The head of the Dagestani interior ministry's department for the fight against water-resource crimes, Colonel Gaibek Gajibalaev, told IWPR, “There are about ten departments which deal with protection. Generally these are subdivisions of [Russian] federal bodies. I think that the work of the various departments is coordinated, but just not at the right level.”
“It is hard to count how many unnecessary departments there are in Russia for the protection of fish reserves, none of them accountable to anyone,” agreed Pir Musaev, head of the department of the Caspian Scientific Research Centre at the Institute of Fishing. “They all do what they like.”
The lack of a serious approach among Caspian littoral states to stopping poachers - particularly with neighbouring Azerbaijan - is seen as another big hindrance. Scientists are also concerned by an increase in ctenophora, invertebrates commonly called sea walnuts, which eat the food base of the sturgeon.
As a result, sturgeon numbers in the Caspian plummeted from 145 million in 1976 to 42 million in 1998, and there are believed to be even fewer now. Adult stocks have been significantly reduced, said Musaev, who is working with an institute in Astrakhan, a town on the northern shore of the Caspian, rearing stocks for fish farms in an effort to slow the decline.
Experts say the lack of a coordinated government effort to combat poaching makes any attempts at enforcement ineffective. Legal regulations are also poorly developed, according to the commander of the Caspian border department of Russia’s FSB security service, Colonel Alexander Komul.
“Let's say there is a six metre-long boat in someone's garden which borders on to the river, with two 200 horsepower motors. But the law is such that we don’t have the right to seize it,” he said. “We can only catch the poachers red-handed. And chasing each boat while it is fishing illegally doesn’t justify the cost.”

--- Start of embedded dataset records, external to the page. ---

-- ==== Sys2Proof/Machine/Links.lean ====
section
/-! DEFINITION. What leaves for other modules: the route table (R333), flit headers (R325) and the
SERVICE flits of R423. -/

namespace Sys2Proof.Machine

/-- The route-table entry for a module (R333): nibble m; this module's own entry reads as 0xF. -/
def State.routeNibble (s : State) (m : Nat) : Nat :=
  if m = s.ownId then 0xF
  else
    let b := (s.dictVal 0x501000 (List.replicate 8192 0xEE)).getD (m / 2) 0
    if m % 2 = 0 then b.toNat % 16 else b.toNat / 16

/-- The port a flit for a module leaves by, none where it is unreachable or its port is disabled or failed (R333). -/
def State.routePort (s : State) (m : Nat) : Option Nat :=
  let e := s.routeNibble m
  if e < 12 then
    let st := (s.gport e).state
    if st = 0 ∨ st = 4 then none else some e
  else none

/-- The header block of R325; SEQ and FCRC are put in when it is sent (R328). -/
def FHead.bits (h : FHead) : BitVec 256 :=
  BitVec.ofNat 256 (h.ftype % 16 * 2 ^ 252 + h.vmask % 256 * 2 ^ 232 + h.dmod % 16384 * 2 ^ 218 + h.smod % 16384 * 2 ^ 204 +
    h.addr % 2 ^ 42 * 2 ^ 162 + h.core % 2048 * 2 ^ 151 + h.eng % 8 * 2 ^ 148 + (if h.dpk then 2 ^ 147 else 0) +
    h.beat % 256 * 2 ^ 139)

/-- The header fields of a received flit (R325). -/
def FHead.ofBits (b : BitVec 256) : FHead :=
  let x := b.toNat
  { ftype := bitsOf x 255 252, vmask := bitsOf x 239 232, dmod := bitsOf x 231 218, smod := bitsOf x 217 204,
    addr := bitsOf x 203 162, core := bitsOf x 161 151, eng := bitsOf x 150 148, dpk := bitOf x 147, beat := bitsOf x 146 139 }

/-- A parcel as its block crosses Guyline (R324, R327): its poison mark and CCLASS in the control byte. -/
def parcelBlock (p : Parcel) : PBlock :=
  { ctl := BitVec.ofNat 8 (64 + (if p.poison then 32 else 0) + p.cclass.toNat * 4), data := p.data }

/-- The parcel that a received block makes at an address: a new check value, poison from the mark (R327, R44). -/
def blockParcel (b : PBlock) (addr : Nat) : Parcel :=
  if b.ctl.getLsbD 5 then poisonedParcel addr
  else madeParcel b.data (BitVec.ofNat 3 (bitsOf b.ctl.toNat 4 2)) addr

/-- One poisoned error that arises at no core of this module (R43, R470). -/
def State.countEdgePoison (s : State) : State := { s with sums := { s.sums with poison := s.sums.poison + 1 } }

/-- The address under which parcel i of a flit verifies: its place at the destination, or in a node's tile (R325, R352). A SERVICE flit's
parcels have no place. -/
def FHead.at_ (h : FHead) (i : Nat) : Nat :=
  if h.ftype = 4 then 128 * h.beat + 32 * i else if h.ftype = 6 then 0 else (h.addr + 32 * i) % 2 ^ 42

/-- The transmitting edge router verifies the parcels of a flit; one that fails is poisoned and counted (R41, R44, R327). -/
def State.verifyFlit (s : State) (h : FHead) (ps : List Parcel) : State × List Parcel :=
  let idx := (List.range 8).filter fun i => bitOf h.vmask i
  (idx.zip ps).foldl (fun (x : State × List Parcel) y =>
    let r := consume y.2 (h.at_ y.1)
    (if r.2 then x.1.countEdgePoison else x.1, x.2 ++ [r.1])) (s, [])

/-- A flit joins a queue of its port; Daypack flits have one of their own (R324). -/
def State.queueFlit (s : State) (p : Nat) (h : FHead) (ps : List Parcel) : State :=
  let r := s.verifyFlit h ps
  let f : Flit := { header := h.bits, blocks := r.2.map parcelBlock }
  let g := r.1.gport p
  r.1.setPort p (if h.dpk then { g with dpkTxq := g.dpkTxq ++ [f] } else { g with txq := g.txq ++ [f] })

/-- The beat that reached a port last becomes a flit of its own (R326). -/
def State.flushEdge (s : State) (p : Nat) : State :=
  match (s.gport p).lastEdge with
  | some (_, _, h, ps) => (s.setPort p { s.gport p with lastEdge := none }).queueFlit p h ps
  | none => s

/-- Is a port disabled or failed, so that what is for it is dropped (R333)? -/
def State.portDead (s : State) (p : Nat) : Bool := decide ((s.gport p).state = 0 ∨ (s.gport p).state = 4)

/-- What a flit cannot reach is dropped and counted in GL_UNROUTABLE (R333). -/
def State.countUnroutable (s : State) : State := { s with gl := { s.gl with unroutable := s.gl.unroutable + 1 } }

/-- A flit waits at a port, behind the beats that reached it before; one for a disabled or failed port is dropped and counted (R333). -/
def State.portFlit (s : State) (p : Nat) (h : FHead) (ps : List Parcel) : State :=
  if s.portDead p then s.countUnroutable else (s.flushEdge p).queueFlit p h ps

/-- The flit of 8 parcels that a beat of plane 2 and one of plane 3 of the same step form: data beats of four parcels each at addresses 128
bytes apart that differ in nothing else, or split-node beats of one tag with an even beat number and the next (R326). -/
def joinFlits (lo hi : FHead × List Parcel) : Option (FHead × List Parcel) :=
  let a := lo.1
  let b := hi.1
  if (a.ftype = 1 ∨ a.ftype = 3) ∧ a.vmask = 15 ∧ { a with addr := b.addr } = b ∧ b.addr = (a.addr + 128) % 2 ^ 42 then
    some ({ a with vmask := 255 }, lo.2 ++ hi.2)
  else if a.ftype = 4 ∧ a.beat % 2 = 0 ∧ b.beat = a.beat + 1 ∧ { a with beat := b.beat, vmask := b.vmask } = b then
    some ({ a with vmask := a.vmask % 16 + 16 * (b.vmask % 16) }, lo.2 ++ hi.2)
  else none

/-- A beat reaches a port on a plane: it forms a flit with the beat of the other plane in the same step, or waits until the step is over
(R326). -/
def State.portBeat (s : State) (p plane : Nat) (h : FHead) (ps : List Parcel) : State :=
  if s.portDead p then s.countUnroutable
  else
    let pair := match (s.gport p).lastEdge with
      | some (at_, pl, k, qs) =>
        if at_ = s.now ∧ pl ≠ plane then (if plane = 2 then joinFlits (h, ps) (k, qs) else joinFlits (k, qs) (h, ps)) else none
      | none => none
    match pair with
    | some f => (s.setPort p { s.gport p with lastEdge := none }).queueFlit p f.1 f.2
    | none =>
      let s := s.flushEdge p
      s.setPort p { s.gport p with lastEdge := some (s.now, plane, h, ps) }

/-- A flit for another module waits at the port its route names, or is dropped and counted (R333). -/
def State.sendFlit (s : State) (h : FHead) (ps : List Parcel) : State :=
  match s.routePort h.dmod with
  | none => s.countUnroutable
  | some p => s.portFlit p h ps

/-- The header parcel of a SERVICE flit (R423): its fields in the order the rule lists them (log 17). -/
def serviceHead (kind : Nat) (reqId : W64) (origin : Nat) (svc : Byte) (total off : Nat) (seq : W64) (status : W16) :
    List Byte :=
  leBytes 1 kind ++ leBytes 8 reqId.toNat ++ leBytes 2 origin ++ [svc] ++ leBytes 4 total ++ leBytes 4 off ++
    leBytes 8 seq.toNat ++ leBytes 2 status.toNat

/-- SERVICE flits that carry bytes from an offset on: each a header parcel and up to seven data parcels (R423). -/
def State.sendServicePieces (s : State) (dmod kind : Nat) (reqId : W64) (origin : Nat) (svc : Byte) (seq : W64) (status : W16)
    (total off : Nat) (data : List Byte) : State :=
  (List.range (max 1 ((data.length + 223) / 224))).foldl (fun s i =>
    let frag := (data.drop (224 * i)).take 224
    let head := serviceHead kind reqId origin svc total (off + 224 * i) seq status
    let ps := (bytesParcel (slice head 0 32) :: toParcels frag).map fun d => madeParcel d 0 0
    s.sendFlit { ftype := 6, vmask := 2 ^ ps.length - 1, dmod := dmod, smod := s.ownId, addr := 0 } ps) s

/-- SERVICE flits of a whole message to another module: its data, and behind them, from offset TOTAL_LEN on, the record of a result (R420,
R423). -/
def State.sendServiceFlits (s : State) (dmod kind : Nat) (reqId : W64) (origin : Nat) (svc : Byte) (seq : W64)
    (status : W16) (data record : List Byte) : State :=
  let s := s.sendServicePieces dmod kind reqId origin svc seq status data.length 0 data
  if record = [] then s else s.sendServicePieces dmod kind reqId origin svc seq status data.length data.length record

/-! ## Symbols (R335) -/

/-- The payload of a symbol block: STYPE, SSEQ, its fields, given in place, and SCRC over bytes 0 to 29 from bit 255 downward. -/
def symPayload (stype sseq fields : Nat) : BitVec 256 :=
  let x := (stype % 256 * 2 ^ 248 + sseq % 256 * 2 ^ 240 + fields % 2 ^ 240) / 65536 * 65536
  BitVec.ofNat 256 (x + (crc16 (beBytes 30 (x / 65536))).toNat)

/-- A symbol other than ACK, NAK and TIME takes the port's next SSEQ, is sent at the next block boundary and kept until it is acknowledged
(R336, R337). -/
def State.sendSym (s : State) (p stype fields : Nat) : State :=
  let g := s.gport p
  s.setPort p { g with sseq := g.sseq + 1, syms := g.syms ++ [{ sseq := g.sseq, stype, fields, sentAt := none }] }

/-- ACK, NAK and TIME wait for positions 38 and 39 and are not kept (R336, R337). -/
def State.sendSymOnce (s : State) (p stype fields : Nat) : State :=
  let g := s.gport p
  s.setPort p { g with ctlq := g.ctlq ++ [(stype, fields)] }

end Sys2Proof.Machine
end

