-- ==== Sys2Proof/Machine/Drain.lean ====
section
/-! DEFINITION. The drain chain (06), its stages (R33 to R35, R189 to R192), split nodes sent (R125), the Packer (R70 to R75) and the leaves of
the Logbook (R369). -/

namespace Sys2Proof.Machine

namespace State

/-- The bytes at a core-store offset with the marks of their parcels, and the poisoned errors that arise. -/
def coreBytes (s : State) (c off n : Nat) : List MByte × Nat :=
  (s.tileBytes c (off / 32 * 32) (off % 32) n, (s.tileParcels c (off / 32 * 32) 0 ((off % 32 + n + 31) / 32)).2)

/-! ## Output -/

/-- The chunks of bytes written from a core-store offset on, cut at parcels; mark i is that of byte i (R45). -/
def chunksOf (c off : Nat) (bs : List Byte) (marks : List Bool) (cclass : BitVec 3) : List Chunk :=
  let first := off / 32
  (List.range ((off % 32 + bs.length + 31) / 32)).map fun i =>
    let lo := if i = 0 then off else 32 * (first + i)
    let n := 32 * (first + i + 1) - lo
    let part := (bs.drop (lo - off)).take n
    { addr := coreAddr c lo, bytes := part, poison := ((marks.drop (lo - off)).take n).any id, cclass }

/-- The parcel that a chunk makes of what is stored. -/
def chunkParcel (s : State) (k : Chunk) : Parcel :=
  let a := k.addr / 32 * 32
  if k.bytes.length = 32 then
    if k.poison then { poisonedParcel a with cclass := k.cclass } else madeParcel (bytesParcel k.bytes) k.cclass a
  else mergeParcel ((s.parcelAt a).getD (madeParcel 0 0 a)) a (k.addr % 32) k.bytes k.poison

/-- A chunk written; into the instruction region the write is dropped and counts one poisoned error at the core (R179, R208). A parcel that
does not verify as a part of it is replaced counts one too (R41, R42). -/
def writeChunk (s : State) (c : Nat) (k : Chunk) : State :=
  if s.writable k.addr then
    let a := k.addr / 32 * 32
    let fails := decide (k.bytes.length < 32) && !verifies ((s.parcelAt a).getD (madeParcel 0 0 a)) a
    (s.putParcel k.addr (s.chunkParcel k)).countPoison c (if fails then 1 else 0)
  else s.countPoison c 1

def writeChunks (s : State) (c : Nat) (ks : List Chunk) : State := ks.foldl (fun s k => s.writeChunk c k) s

/-- Must a writer of these chunks stall (R227)? -/
def chunksStall (s : State) (ks : List Chunk) : Bool := ks.any fun k => s.holdFull k.addr

/-! ## Leaves (R369) -/

/-- A leaf reaches its channel: discarded in Logbook mode 0, which for a result is that of its admission (R366, R481; log 69), and counted
where a result channel has no open result, in every mode (R368); a span that begins in the same step takes it after all. -/
def makeLeaf (s : State) (c : Nat) (ch : BitVec 4) (ps : List Parcel) : State :=
  let k := ch.toNat
  let old := if k = 15 then s.log.trainLeaves
    else if (Sparse.get none s.log.open_ k).isSome then Sparse.get [] s.log.leaves k
    else (Sparse.get [] s.log.early k).filter fun l => l.at_ = s.now
  let no := (old.filter fun l => l.core = c).length
  let msg := leBytes 2 c ++ leBytes 4 no ++ leBytes 4 ps.length ++
    ps.flatMap fun p => parcelBytes p.data ++ [if p.poison then 1 else 0]
  let leaf : Leaf := { core := c, no, hash := Config.sm3 msg, poison := ps.any (·.poison), at_ := s.now }
  if k = 15 then if s.logMode = 0 then s else { s with log := { s.log with trainLeaves := old ++ [leaf] } }
  else
    match Sparse.get none s.log.open_ k with
    | some o => if o.mode = 0 then s else { s with log := { s.log with leaves := Sparse.set [] s.log.leaves k (old ++ [leaf]) } }
    | none => { s with log := { s.log with orphan := s.log.orphan + 1, early := Sparse.set [] s.log.early k (old ++ [leaf]) } }

end State

/-! ## Chain configurations (R188) -/

/-- Is stage i enabled? -/
def Cfg.on (g : Cfg) (i : Nat) : Bool := g.enable.getLsbD i

/-- Is QUANT enabled with a target (R34)? -/
def Cfg.quantOn (g : Cfg) : Bool :=
  g.on 5 && (g.qtype = 2 || g.qtype = 5 || g.qtype = 6 || g.qtype = 7 || g.qtype = 8)

/-- Does the configuration hold what the loader would refuse (R188)? -/
def Cfg.refusable (g : Cfg) : Bool :=
  decide (9 < g.actFn.toNat) || (g.on 5 && !g.quantOn) || (g.on 3 && g.residType = 5) ||
    (g.on 5 && g.qtype = 5 && !g.on 6)

/-- The configuration that CHAIN loads from a record, with the poisoned errors that arise (R188). -/
def State.loadCfg (s : State) (c rec : Nat) : Cfg × Nat :=
  let r := s.coreBytes c rec 32
  let b := r.1.map (·.1)
  if r.1.any (·.2) then ({ Cfg.empty with poisoned := true }, r.2)
  else
    let at_ := fun o => fieldAt b o 4 % 2 ^ 18
    let byte := fun i => b.getD i 0
    let g : Cfg :=
      { Cfg.empty with
        enable := byte 0, actFn := byte 1, qtype := (byte 2).truncate 4, dense := (byte 3).getLsbD 0,
        residEng := (byte 4).truncate 3, residType := (byte 4 >>> 4).truncate 4, digestCh := (byte 5).truncate 4, rstat := at_ 16 }
    let vec := fun o => s.coreBytes c (at_ o) 256
    let words := fun (v : List MByte) => (List.range 64).map fun j =>
      let w := (v.drop (4 * j)).take 4
      ((BitVec.ofNat 32 (leNat (w.map (·.1))) : W32), w.any (·.2))
    let sc := vec 8
    let bi := vec 12
    let qs := s.coreBytes c (at_ 20) 64
    let l4 := g.quantOn && g.qtype = 5
    ({ g with
        scale := if g.on 0 then words sc.1 else [], bias := if g.on 1 then words bi.1 else [],
        qscale := if l4 then qs.1.map fun x => (x.1.toInt, x.2) else [], refused := g.refusable },
      r.2 + (if g.on 0 then sc.2 else 0) + (if g.on 1 then bi.2 else 0) + if l4 then qs.2 else 0)

/-- CHAIN loads a configuration and its parameter vectors, once no DRAIN that uses it is in the chain (R172, R188). -/
def execChain (c : CoreId) (ia : Bool) (cfg : BitVec 4) (rec : BitVec 18) (s : State) : Host.Outcome State Fault Refusal :=
  let d := s.drn c.toNat
  let r := s.loadCfg c.toNat (fieldMod (s.seq c.toNat) ia rec 18)
  s.issue c (.chain c ia cfg rec) (d.q.all fun x => x.cfgNo ≠ cfg.toNat)
    ((s.setDrn c.toNat { d with cfgs := Sparse.set Cfg.empty d.cfgs cfg.toNat r.1 }).countPoison c.toNat r.2)

/-! ## DRAIN -/

/-- The DRAINs of a core still reading their group. -/
def Drn.reading (d : Drn) : Nat := (d.q.filter fun x => !x.readDone).length

/-- A DRAIN joins the queue: passes issued after it are numbered afresh and held until it has read (R113, R132, R134). It waits for split
nodes where some are scheduled to its group (R131, R132; log 74). -/
def State.addDrain (s : State) (c : Nat) (f : DrainF) (g : Group) (split : Bool) : State :=
  let q := s.seq c
  let d := s.drn c
  let rec_ : DrainRec :=
    { id := d.nextId, pc := q.pc, split, tag := q.reg f.tagreg,
      cfg := if split then Cfg.empty else Sparse.get Cfg.empty d.cfgs f.cfg.toNat, cfgNo := if split then 16 else f.cfg.toNat,
      grp := g.base, gen := g.gen, rows := f.nrowsM1.toNat + 1, dest := fieldMod q f.ib f.dest 18, next := 0, readDone := false,
      outRows := 0, integer := g.integer, satur := false,
      await := s.nodesInFlight c g && !(d.q.any fun x => x.grp = g.base && !x.readDone && x.await), short := false, issued := s.now, bundled := f.bm, emitted := [] }
  (s.setDrn c { d with nextId := d.nextId + 1, q := d.q ++ [rec_] }).setGroup c { g with gen := g.gen + 1, nextNo := 0 }

/-- DRAIN in MODE 0 (R132, R137, R194, R199). -/
def execDrain (c : CoreId) (f : DrainF) (s : State) : Host.Outcome State Fault Refusal :=
  let k := c.toNat
  let n := s.namedGroup k (fieldOr (s.seq k) f.ia f.grp)
  let effect :=
    if f.bm && !(s.bnd k).isOpen then s.stray k
    else match n.2 with
      | none => n.1
      | some g =>
        let s' := n.1.addDrain k f g false
        if f.bm then s'.addAction k (.drain (s.drn k).nextId [] false none []) 0 else s'
  s.issue c (.drain c f) (decide ((s.drn k).reading < 2)) effect

/-- DRAIN in MODE 1 sends the folded value as a split node (R125). -/
def execDrainSplitNode (c : CoreId) (f : DrainF) (s : State) : Host.Outcome State Fault Refusal :=
  let k := c.toNat
  let n := s.namedGroup k (fieldOr (s.seq k) f.ia f.grp)
  let effect := match n.2 with
    | none => n.1
    | some g => n.1.addDrain k f g true
  s.issue c (.drainSplitNode c f) (decide ((s.drn k).reading < 2)) effect

/-- A bundled DRAIN among the actions gets chunks, its end, and its leaf (R194). -/
def drainAct (acts : List BAct) (id : Nat) (ks : List Chunk) (fin : Bool) (ch : Option (BitVec 4)) (leaf : List Parcel) : List BAct :=
  acts.map fun x =>
    match x with
    | .drain i o f l ps => if i = id then .drain i (o ++ ks) (f || fin) (l.or ch) (ps ++ leaf) else .drain i o f l ps
    | y => y

/-! ## Rows (R133 to R135) -/

/-- Latency of the enabled stages before PACK (R189). -/
def Cfg.latency (g : Cfg) : Nat := 2 * ((List.range 6).filter g.on).length

/-- The next enabled stage at or after k; 8 is the output. -/
def Cfg.nextStage (g : Cfg) (k : Nat) : Nat := (((List.range 8).drop k).find? g.on).getD 8

/-- The step at which a row may go through its next stage, from the step it left the one before: PACK is entered at once, every
other stage takes 2 steps. -/
def stageDue (stage d : Nat) : Nat := if stage = 6 ∨ stage = 8 then d else d + 2

/-- Does an integer group's value stay INT32 (R189)? -/
def DrainRec.rawInt (d : DrainRec) : Bool := d.integer && (List.range 6).all fun i => !d.cfg.on i

/-- The element type at the output (R188, R189). -/
def DrainRec.outType (d : DrainRec) : Nat := if d.cfg.quantOn then d.cfg.qtype.toNat else if d.rawInt then 4 else 10

/-- An element as the chain's first stage takes it (R24, R33). -/
def firstElem (d : DrainRec) (x : VRes) : CElem :=
  { bits := if d.integer then (if d.rawInt then x.v.hi else rnInt x.v.hi.toInt 0) else dwRound x.v,
    poison := x.poison || d.cfg.poisoned || d.cfg.refused }

/-- Parcels of one row of the residual's type (R191). -/
def residParcels (et : Nat) : Nat := 2 * elemBits et / 8

/-- Parcels of the RESID input that rows already in the chain will take. -/
def Drn.residNeed (d : Drn) (eng : BitVec 3) : Nat :=
  ((d.rows.filter fun r => r.stage ≤ 3).map fun r =>
    match d.q.find? fun x => x.id = r.id with
    | some x => if x.cfg.on 3 ∧ x.cfg.residEng = eng then residParcels x.cfg.residType.toNat else 0
    | none => 0).sum

/-- May the first stage take a row of this DRAIN now: a Packer buffer will be free when a tile's first row reaches PACK (R74), and
the row's residual has arrived or its stream has ended (R191)? -/
def Drn.takes (d : Drn) (x : DrainRec) (now : Nat) : Bool :=
  let free := fun (t : PkTile) => t.full && decide (t.due + (t.out.length + 3) / 4 ≤ now + x.cfg.latency)
  let pack := !(x.cfg.on 6 && x.next = 0) || decide ((d.pk.filter fun t => !free t).length < 2)
  let e := x.cfg.residEng.toNat
  let have_ := (Sparse.get [] d.resid e).length
  let res := !x.cfg.on 3 || d.residEnd.contains e ||
    decide (d.residNeed x.cfg.residEng + residParcels x.cfg.residType.toNat ≤ have_)
  pack && res

/-- A split-node beat waits at a source for its route; one for a module without a route is dropped and counted (R265, R333). -/
def State.putNode (s : State) (k : Nat) (b : Beat) : State :=
  let t := NodeTag.ofBits b.hdr
  match (if t.module = s.ownId then some (t.core * 8 + 4) else s.awayExit t.module) with
  | some d => s.putBeat k s.now { b with dst := d }
  | none => { s with gl := { s.gl with unroutable := s.gl.unroutable + 1 } }

/-- The beats of one row of a split node, to the source queue of the core's router (R125, R265). -/
def State.sendNodeRow (s : State) (c : Nat) (d : DrainRec) (t : Nat) (es : List VRes) (sat : Bool) : State :=
  let w := d.tag.toNat
  let n := nodeElems d.integer
  (List.range (64 / n)).foldl (fun s i =>
    let b := t * (64 / n) + i
    s.putNode (State.sourceKey 0 c 4)
      { kind := 2, vmask := 15,
        hdr := NodeTag.bits { logS := bitsOf w 35 32, level := bitsOf w 31 28, first := bitsOf w 27 14, base := bitsOf w 38 36,
                              core := bitsOf w 49 39, module := bitsOf w 63 50, beat := b },
        ps := beatParcels d.integer (128 * b) ((es.drop (n * i)).take n), integer := d.integer, sat, pkts := [], dst := 0 }) s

Still, Dagestan's interior ministry claims some success. It said that from the beginning of 2005 to July 15 alone, 16 large vessels, including seven not registered in Russia, and 157 smaller boats were detained. Almost 337,000 roubles, about 12,000 dollars, were handed out in fines, with 35 tonnes of illegally caught seafood were confiscated.
Musa Musaev is an IWPR contributor in Dagestan.